MATERIAL SUPPLIED:
theorem execGetCertificate_sound {request : List Byte} {s s' : State} (hs : s.Sound)
    (he : execGetCertificate request s = .next s') : s'.Sound := by
  refine next_sound ?_ he
  repeat' first
    | with_reducible assumption
    | with_reducible refine State.onSpdm_sound ?_ (fun _ _ => ?_)
    | with_reducible refine State.emit_sound ?_
    | with_reducible refine State.certExchange_sound ?_
    | with_reducible refine ite_sound ?_ ?_

theorem State.nonce_sound {s : State} (hs : s.Sound) : (State.nonce s).2.Sound := by
  unfold State.nonce
  dsimp only
  repeat' first
    | with_reducible assumption
    | with_reducible refine State.draw_sound ?_

theorem State.challengeAuth_sound {s : State} {request : List Byte} (hs : s.Sound) : (State.challengeAuth s request).Sound := by
  unfold State.challengeAuth
  dsimp only
  repeat' first
    | with_reducible assumption
    | with_reducible refine State.nonce_sound ?_
    | with_reducible refine State.emit_sound ?_

theorem execChallenge_sound {request : List Byte} {s s' : State} (hs : s.Sound)
    (he : execChallenge request s = .next s') : s'.Sound := by
  refine next_sound ?_ he
  repeat' first
    | with_reducible assumption
    | with_reducible refine State.onSpdm_sound ?_ (fun _ _ => ?_)
    | with_reducible refine State.emit_sound ?_
    | with_reducible refine State.challengeAuth_sound ?_
    | with_reducible refine ite_sound ?_ ?_

theorem State.measResponse_sound {s : State} {request : List Byte} (hs : s.Sound) : (State.measResponse s request).Sound := by
  unfold State.measResponse
  dsimp only
  repeat' first
    | with_reducible assumption
    | with_reducible refine State.emit_sound ?_
    | with_reducible refine ite_sound ?_ ?_
    | (with_reducible refine State.Sound.mk_of ?_; with_reducible refine State.nonce_sound ?_)

theorem execGetMeasurements_sound {request : List Byte} {s s' : State} (hs : s.Sound)
    (he : execGetMeasurements request s = .next s') : s'.Sound := by
  refine next_sound ?_ he
  dsimp only
  repeat' first
    | with_reducible assumption
    | with_reducible refine State.onSpdm_sound ?_ (fun _ _ => ?_)
    | with_reducible refine State.emit_sound ?_
    | with_reducible refine State.measResponse_sound ?_
    | with_reducible refine ite_sound ?_ ?_

theorem State.mctpSend_sound {s : State} {data : List Byte} (hs : s.Sound) : (State.mctpSend s data).Sound := by
  unfold State.mctpSend
  repeat' first
    | with_reducible assumption
    | with_reducible refine State.emit_sound ?_

theorem execPldmFirmwareUpdate_sound {toB : Bool} {image : List Byte} {s s' : State} (hs : s.Sound)
    (he : execPldmFirmwareUpdate toB image s = .next s') : s'.Sound := by
  refine next_sound ?_ he
  dsimp only
  repeat' first
    | with_reducible assumption
    | with_reducible refine State.mctpSend_sound ?_
    | with_reducible refine ite_sound ?_ ?_
    | (with_reducible refine State.Sound.mk_of ?_; with_reducible assumption)

theorem execPldmPlatformMonitoring_sound {request : List Byte} {s s' : State} (hs : s.Sound)
    (he : execPldmPlatformMonitoring request s = .next s') : s'.Sound := by
  refine next_sound ?_ he
  repeat' first
    | with_reducible assumption
    | with_reducible refine State.mctpSend_sound ?_
    | with_reducible refine ite_sound ?_ ?_

/-! ### Tree -/

theorem State.toNode_sound {s : State} {channel level : Nat} {i : TreeIn} (hs : s.Sound) :
    (State.toNode s channel level i).Sound := by
  unfold State.toNode
  dsimp only
  repeat (with_reducible refine State.Sound.mk_of ?_; with_reducible assumption)

theorem execTree_sound {t : Nat} {f : TreeF} {s s' : State} (hs : s.Sound) (he : execTree t f s = .next s') : s'.Sound := by
  refine next_sound ?_ he
  dsimp only
  repeat' first
    | with_reducible assumption
    | with_reducible refine State.fetched_sound ?_
    | with_reducible refine State.takeTile_sound ?_
    | with_reducible refine State.setTile_sound ?_
    | with_reducible refine State.onTile_sound ?_
    | with_reducible refine State.toNode_sound ?_
    | with_reducible refine State.trace_sound ?_
    | with_reducible refine ite_sound ?_ ?_
    | split

theorem State.treeWrite_sound {s : State} {channel : Nat} {i : TreeIn} (hs : s.Sound) : (State.treeWrite s channel i).Sound := by
  unfold State.treeWrite
  dsimp only
  repeat' first
    | with_reducible assumption
    | with_reducible refine State.put_sound ?_
    | with_reducible refine State.onTile_sound ?_
    | with_reducible refine each_sound (fun _ _ _ => ?_) ?_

WHAT YOU WILL DO: The lines from the one with "unfold State.mctpSend" through the end of the data above are to be set down exactly, with both boundary lines included and no other lines.

TASK RESULT:
  unfold State.mctpSend
  repeat' first
    | with_reducible assumption
    | with_reducible refine State.emit_sound ?_

theorem execPldmFirmwareUpdate_sound {toB : Bool} {image : List Byte} {s s' : State} (hs : s.Sound)
    (he : execPldmFirmwareUpdate toB image s = .next s') : s'.Sound := by
  refine next_sound ?_ he
  dsimp only
  repeat' first
    | with_reducible assumption
    | with_reducible refine State.mctpSend_sound ?_
    | with_reducible refine ite_sound ?_ ?_
    | (with_reducible refine State.Sound.mk_of ?_; with_reducible assumption)

theorem execPldmPlatformMonitoring_sound {request : List Byte} {s s' : State} (hs : s.Sound)
    (he : execPldmPlatformMonitoring request s = .next s') : s'.Sound := by
  refine next_sound ?_ he
  repeat' first
    | with_reducible assumption
    | with_reducible refine State.mctpSend_sound ?_
    | with_reducible refine ite_sound ?_ ?_

/-! ### Tree -/

theorem State.toNode_sound {s : State} {channel level : Nat} {i : TreeIn} (hs : s.Sound) :
    (State.toNode s channel level i).Sound := by
  unfold State.toNode
  dsimp only
  repeat (with_reducible refine State.Sound.mk_of ?_; with_reducible assumption)

theorem execTree_sound {t : Nat} {f : TreeF} {s s' : State} (hs : s.Sound) (he : execTree t f s = .next s') : s'.Sound := by
  refine next_sound ?_ he
  dsimp only
  repeat' first
    | with_reducible assumption
    | with_reducible refine State.fetched_sound ?_
    | with_reducible refine State.takeTile_sound ?_
    | with_reducible refine State.setTile_sound ?_
    | with_reducible refine State.onTile_sound ?_
    | with_reducible refine State.toNode_sound ?_
    | with_reducible refine State.trace_sound ?_
    | with_reducible refine ite_sound ?_ ?_
    | split

theorem State.treeWrite_sound {s : State} {channel : Nat} {i : TreeIn} (hs : s.Sound) : (State.treeWrite s channel i).Sound := by
  unfold State.treeWrite
  dsimp only
  repeat' first
    | with_reducible assumption
    | with_reducible refine State.put_sound ?_
    | with_reducible refine State.onTile_sound ?_
    | with_reducible refine each_sound (fun _ _ _ => ?_) ?_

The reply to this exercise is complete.